Looking back at her records, Bhakta discovered that about 40 percent of her bookings had come from Iowa: people traveling here to go to Valleyfair, the Renaissance Festival or to tour college campuses. Bhakta now believes the floods that hit Iowa last summer kept some of those folks off the road and accounted for much of the drop in her bookings.

Alliances pay off

On the positive side, Bhakta has forged alliances with Brackett's Crossing County Club and the Chart House restaurant to provide accommodations for guests.

"She is a very good partner when it comes to supplying rooms for guests here," said Sarah Smith-Larkin ,who is in sales and marketing at Brackett's Crossing, which hosts up to 600 people for weddings and other events. "We have heard nothing but good things."

M.J. Henschel, sales manager at the Chart House, said she also has received positive feedback from people she has referred to Bhakta. "I know they're going to be taken care of," Henschel said.

Going into the hotel business was something Bhakta had vowed never to do after growing up and working in a small hotel her parents owned in Arizona. That's exactly what she did, however, when she bought the Owatonna motel.

To the grown-up Bhakta, the move made sense: She could build the business while she and her husband could live there with their two daughters and avoid extra expenses such as a mortgage, a car payment and day care.

Now Bhakta has her sights set on acquiring a higher-end brand hotel such as a Marriott.

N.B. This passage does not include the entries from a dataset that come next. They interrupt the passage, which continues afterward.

-- ==== Sys2Proof/Laws/Memory.lean ====
section
/-! SUPPORT. The laws of the buffers: a read after a write, the canonical form and the capacity, which every operation keeps. -/

namespace Sys2Proof.Machine

variable {α : Type}

/-! ## Reads after writes -/

@[simp] theorem Memory.read_nil (a : Nat) : Memory.read ([] : List (Nat × α)) a = none := rfl

theorem Memory.read_cons (b : Nat) (v : α) (m : List (Nat × α)) (a : Nat) :
    Memory.read ((b, v) :: m) a = if a = b then some v else Memory.read m a := rfl

@[simp] theorem Memory.read_write_same (m : List (Nat × α)) (a : Nat) (v : α) :
    Memory.read (Memory.write m a v) a = some v := by
  induction m with
  | nil => simp [Memory.write, Memory.read]
  | cons c m ih =>
    simp only [Memory.write]
    split
    · simp [Memory.read]
    · split
      · simp [Memory.read]
      · simp [Memory.read, *]

theorem Memory.read_write_other (m : List (Nat × α)) {a b : Nat} (v : α) (h : b ≠ a) :
    Memory.read (Memory.write m a v) b = Memory.read m b := by
  induction m with
  | nil => simp [Memory.write, Memory.read, h]
  | cons c m ih =>
    simp only [Memory.write]
    split
    · simp [Memory.read, h]
    · split
      · subst_vars; simp [Memory.read, h]
      · simp [Memory.read, ih]

theorem Memory.read_write (m : List (Nat × α)) (a b : Nat) (v : α) :
    Memory.read (Memory.write m a v) b = if b = a then some v else Memory.read m b := by
  by_cases h : b = a
  · subst h; simp
  · simp [h, Memory.read_write_other]

theorem Memory.read_writeFrom (vs : List α) (m : List (Nat × α)) (a b : Nat) :
    Memory.read (Memory.writeFrom m a vs) b =
      if a ≤ b then (vs[b - a]?).or (Memory.read m b) else Memory.read m b := by
  induction vs generalizing m a with
  | nil => simp [Memory.writeFrom]
  | cons v vs ih =>
    rw [Memory.writeFrom, ih, Memory.read_write]
    rcases lt_trichotomy b a with h | h | h
    · simp [show ¬ a + 1 ≤ b by omega, show ¬ a ≤ b by omega, show b ≠ a by omega]
    · subst h; simp
    · have e : b - a = (b - (a + 1)) + 1 := by omega
      simp [show a + 1 ≤ b by omega, show a ≤ b by omega, show b ≠ a by omega, e]

/-- A buffer written from address 0 reads as the sequence below its length and as before above it. -/
theorem Memory.read_writeFrom_zero (vs : List α) (m : List (Nat × α)) (b : Nat) :
    Memory.read (Memory.writeFrom m 0 vs) b = (vs[b]?).or (Memory.read m b) := by
  simp [Memory.read_writeFrom]

/-! ## The canonical form -/

theorem Memory.wf_iff_pairwise (m : List (Nat × α)) :
    Memory.wf m = true ↔ m.Pairwise fun c d => c.1 < d.1 := by
  induction m with
  | nil => simp [Memory.wf]
  | cons c m ih =>
    cases m with
    | nil => simp [Memory.wf]
    | cons d m =>
      rw [Memory.wf, Bool.and_eq_true, ih]
      constructor
      · rintro ⟨h, hp⟩
        refine List.pairwise_cons.2 ⟨fun e he => ?_, hp⟩
        rcases List.mem_cons.1 he with rfl | he
        · simpa using h
        · exact lt_trans (by simpa using h) ((List.pairwise_cons.1 hp).1 e he)
      · intro hp
        have h := List.pairwise_cons.1 hp
        exact ⟨by simpa using h.1 d (by simp), h.2⟩

theorem Memory.mem_write {m : List (Nat × α)} {a : Nat} {v : α} {c : Nat × α} (h : c ∈ Memory.write m a v) :
    c = (a, v) ∨ c ∈ m := by
  induction m with
  | nil => simpa [Memory.write] using h
  | cons d m ih =>
    simp only [Memory.write] at h
    split at h
    · simpa using h
    · split at h
      · rcases List.mem_cons.1 h with h | h <;> simp [h]
      · rcases List.mem_cons.1 h with h | h
        · simp [h]
        · rcases ih h with h | h <;> simp [h]

/-- A write keeps the addresses strictly rising. -/
theorem Memory.wf_write {m : List (Nat × α)} (h : Memory.wf m = true) (a : Nat) (v : α) :
    Memory.wf (Memory.write m a v) = true := by
  rw [Memory.wf_iff_pairwise] at h ⊢
  induction m with
  | nil => simp [Memory.write]
  | cons c m ih =>
    obtain ⟨h1, h2⟩ := List.pairwise_cons.1 h
    simp only [Memory.write]
    split
    case isTrue hlt =>
      refine List.pairwise_cons.2 ⟨fun e he => ?_, h⟩
      rcases List.mem_cons.1 he with rfl | he
      · exact hlt
      · exact lt_trans hlt (h1 e he)
    case isFalse hge =>
      split
      case isTrue heq => subst heq; exact List.pairwise_cons.2 ⟨h1, h2⟩
      case isFalse hne =>
        refine List.pairwise_cons.2 ⟨fun e he => ?_, ih h2⟩
        rcases Memory.mem_write he with rfl | he
        · show c.1 < a; omega
        · exact h1 e he

theorem Memory.wf_writeFrom {m : List (Nat × α)} (h : Memory.wf m = true) (a : Nat) (vs : List α) :
    Memory.wf (Memory.writeFrom m a vs) = true := by
  induction vs generalizing m a with
  | nil => exact h
  | cons v vs ih => exact ih (Memory.wf_write h a v) (a + 1)

/-- In canonical form, equal readings are equal buffers. -/
theorem Memory.ext_of_read {m k : List (Nat × α)} (hm : Memory.wf m = true) (hk : Memory.wf k = true)
    (h : ∀ a, Memory.read m a = Memory.read k a) : m = k := by
  have lower : ∀ {l : List (Nat × α)} {c : Nat × α} {a : Nat},
      (∀ d ∈ l, c.1 < d.1) → a ≤ c.1 → Memory.read l a = none := by
    intro l c a hl ha
    induction l with
    | nil => rfl
    | cons d l ih =>
      have := hl d (by simp)
      simp [Memory.read, show a ≠ d.1 by omega, ih (fun e he => hl e (by simp [he]))]
  rw [Memory.wf_iff_pairwise] at hm hk
  induction m generalizing k with
  | nil =>
    cases k with
    | nil => rfl
    | cons d k => have := h d.1; simp [Memory.read] at this
  | cons c m ih =>
    obtain ⟨hm1, hm2⟩ := List.pairwise_cons.1 hm
    cases k with
    | nil => have := h c.1; simp [Memory.read] at this
    | cons d k =>
      obtain ⟨hk1, hk2⟩ := List.pairwise_cons.1 hk
      have hc := h c.1
      have hd := h d.1
      simp only [Memory.read, if_true] at hc hd
      have e : c.1 = d.1 := by
        rcases lt_trichotomy c.1 d.1 with hlt | he | hgt
        · rw [if_neg (by omega), lower (c := d) hk1 (by omega)] at hc; cases hc
        · exact he
        · rw [if_neg (by omega), lower (c := c) hm1 (by omega)] at hd; cases hd
      rw [if_pos e] at hc
      have ecd : c = d := Prod.ext e (by simpa using hc)
      subst ecd
      congr 1
      refine ih hm2 hk2 fun a => ?_
      have ha := h a
      simp only [Memory.read] at ha
      by_cases hac : a = c.1
      · rw [lower (c := c) hm1 (by omega), lower (c := c) hk1 (by omega)]
      · simpa [hac] using ha

/-! ## Capacities -/

theorem Memory.below_iff (n : Nat) (m : List (Nat × α)) : Memory.below n m = true ↔ ∀ c ∈ m, c.1 < n := by
  simp [Memory.below]

theorem Memory.below_write {m : List (Nat × α)} {n : Nat} (h : Memory.below n m = true) {a : Nat} (ha : a < n) (v : α) :
    Memory.below n (Memory.write m a v) = true := by
  rw [Memory.below_iff] at h ⊢
  intro c hc
  rcases Memory.mem_write hc with rfl | hc
  · exact ha
  · exact h c hc

theorem Memory.below_writeFrom {m : List (Nat × α)} {n : Nat} (h : Memory.below n m = true) {a : Nat} {vs : List α}
    (ha : a + vs.length ≤ n) : Memory.below n (Memory.writeFrom m a vs) = true := by
  induction vs generalizing m a with
  | nil => exact h
  | cons v vs ih =>
    rw [List.length_cons] at ha
    exact ih (Memory.below_write h (by omega) v) (by omega)

/-! ## The buffers at reset -/

theorem Memory.wf_nil : Memory.wf ([] : List (Nat × α)) = true := rfl
theorem Memory.below_nil (n : Nat) : Memory.below n ([] : List (Nat × α)) = true := rfl

theorem State.reset_buffers_wf :
    Memory.wf State.reset.raw = true ∧ Memory.wf State.reset.work = true ∧ Memory.wf State.reset.text = true :=
  ⟨rfl, rfl, rfl⟩

end Sys2Proof.Machine
end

She recently met with business counselors at the Metropolitan Economic Development Association (MEDA), a Minneapolis nonprofit that provides training, financing, consulting and other assistance to minority-owned and managed companies, to begin putting such plans together.

Bigger plans

Maria Seiler, vice president of diversity at Carlson Hotels Worldwide and a MEDA board member, praised Bhakta's accomplishments and said she can go even further in the industry.

"Her dream is to have a whole portfolio of hotels under her ownership, and I believe she will," Seiler said. "To be a self-made woman and to have achieved this much, that's big. She's an inspiration for many of us.

The key, Seiler said, is for Bhakta to continue working with MEDA and partnering with MEDA client companies, other hotel owners and companies in other industries to learn about overcoming challenges and growing her business.

"If you're going into full-service [hotels], it's a whole new ballgame," Seiler said. "As you want to play in a bigger space, you have to build relationships with other organizations, other people who have connections and may have that infusion of cash to build your business."

This summer, Bhakta will host a conference for as many as 1,000 women in her extended family network, and those who provided financing will be able to see the hotel for themselves.

"It's been a blessing," Bhakta said. "When you have bad days, you think about all the people who invested in you."

The expert says:

Bruce Corrie, business professor and dean of the College of Business and Organizational Leadership at Concordia University in St. Paul, said getting business financing from friends and families is relatively common in minority communities.

"In the Asian community they tend to go to friends and family networks, partly because their experience with credit has not been good," Corrie said. "This may have changed, but they may prefer to pay up bills and not be in debt. As a result, when they do go for loans from formal banks, they may not get the money. If they don't want to approach banks, these informal networks are out there."

Such extended family networks may help soften the effects of the credit crisis and the souring economy, Corrie said.

"That would give you more of a cushioning effect than if you were out on your own," Corrie said.